-- ==== Sys2Proof/Machine/State.lean ====
section
/-! DEFINITION. The state of the IW84 as plain data: every register, store, table, queue and mode the spec gives it, the queue
of waiting commands, and the state right after the end of power-on reset. -/

namespace Sys2Proof.Machine

/-- Why a command stops the model. -/
inductive Fault
  /-- Raised by a command that states a condition beyond an absolute maximum rating of Table 17.1 (R473: no behaviour is
  specified there). Safe: the model stops where the hardware may do anything. -/
  | beyondRatings
  deriving DecidableEq, Repr

/-- Why a command has no meaning in the model. -/
inductive Refusal
  /-- A command whose meaning is not written. Safe: nothing is claimed of it. -/
  | notModelled (mnemonic : String)
  deriving DecidableEq, Repr

/-! ## Clocks, power and cooling (chapter 14) -/

/-- CLK_STATUS and the causes of CLK_PERMIT (Table 14.13); `decoupledSet` lists the clusters whose node is decoupled. -/
structure Clk where
  refLocked : Bool := false
  refPresent : Bool := false
  holdover : Bool := false
  frefPresent : Bool := false
  plan : BitVec 2 := 0
  decoupled : BitVec 12 := 0
  refLosses : BitVec 16 := 0
  causeW : BitVec 4 := 0
  causeE : BitVec 4 := 0
  decoupledSet : List Nat := []
  deriving DecidableEq, Repr

/-- THM_STATE, THM_EMERG, THM_CFG (Table 14.13), and the tick counts behind R438 and R440. `stopAtHold` marks vales whose
interior stops when the hold begins (R439). -/
structure Thm where
  emergencies : BitVec 16 := 0
  hotVale : BitVec 7 := 0
  hotCode : BitVec 10 := 0
  eastState : BitVec 2 := 0
  westState : BitVec 2 := 0
  emerg : BitVec 84 := 0
  stopped : BitVec 84 := 0
  stopAtHold : BitVec 84 := 0
  tThrottle : BitVec 10 := 0x244
  tWarn : BitVec 10 := 0x230
  belowE : Nat := 0
  belowW : Nat := 0
  coolTicks : Sparse Nat := []
  alertN : Bool := true
  tripN : Bool := true
  deriving DecidableEq, Repr

/-- Why the module is OFF (Table 17.3). -/
inductive OffCause | none | powerFail | overvoltage | trip
  deriving DecidableEq, Repr

/-- PWR_STATE, PWR_DARK, PWR_ENERGY (Table 14.13); the OFF condition of R432 and R477, and the power commands under way. -/
structure Pwr where
  off : Bool := false
  offCause : OffCause := .none
  vauxUp : Bool := true
  ringUp : Bool := false
  interiors : BitVec 84 := 0
  dramUp : Bool := false
  railFaults : Byte := 0
  limits : BitVec 16 := 0
  limit : Bool := false
  limitTicks : Nat := 0
  busRange : Bool := false
  state : BitVec 3 := 0b010
  dark : BitVec 84 := 0
  uncal : BitVec 84 := 0
  energy : W64 := 0
  darkenDue : List (Nat × Nat × BitVec 4) := []
  onDue : List (Nat × Nat × BitVec 4) := []
  exitCmd : Option (Nat × BitVec 4) := none
  deriving DecidableEq, Repr

/-- COOL_STATUS (Table 14.13) and the consecutive-tick counts of Table 14.6. -/
structure Cool where
  qMin : BitVec 10 := 0x1E0
  isOpen : BitVec 5 := 0
  hubLost : Bool := false
  fail : Bool := false
  leakB : Bool := false
  leakA : Bool := false
  flowLow : Bool := false
  outletRise : Bool := false
  inletLow : Bool := false
  inletHigh : Bool := false
  goodTicks : Nat := 0
  hotInletTicks : Nat := 0
  lowFlowTicks : Nat := 0
  veryLowTicks : Nat := 0
  inletClearTicks : Nat := 0
  flowClearTicks : Nat := 0
  failTicks : Nat := 0
  failClearTicks : Nat := 0
  causeInlet : Bool := false
  causeFlow : Bool := false
  deriving DecidableEq, Repr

•••

#### PROBLEM
An exact copy of the lines above between the line holding "tWarn : BitVec 10 := 0x230" and the line holding "structure Pwr where", inclusive, is the whole answer.

#### TASK RESPONSE
  tWarn : BitVec 10 := 0x230
  belowE : Nat := 0
  belowW : Nat := 0
  coolTicks : Sparse Nat := []
  alertN : Bool := true
  tripN : Bool := true
  deriving DecidableEq, Repr

/-- Why the module is OFF (Table 17.3). -/
inductive OffCause | none | powerFail | overvoltage | trip
  deriving DecidableEq, Repr

/-- PWR_STATE, PWR_DARK, PWR_ENERGY (Table 14.13); the OFF condition of R432 and R477, and the power commands under way. -/
structure Pwr where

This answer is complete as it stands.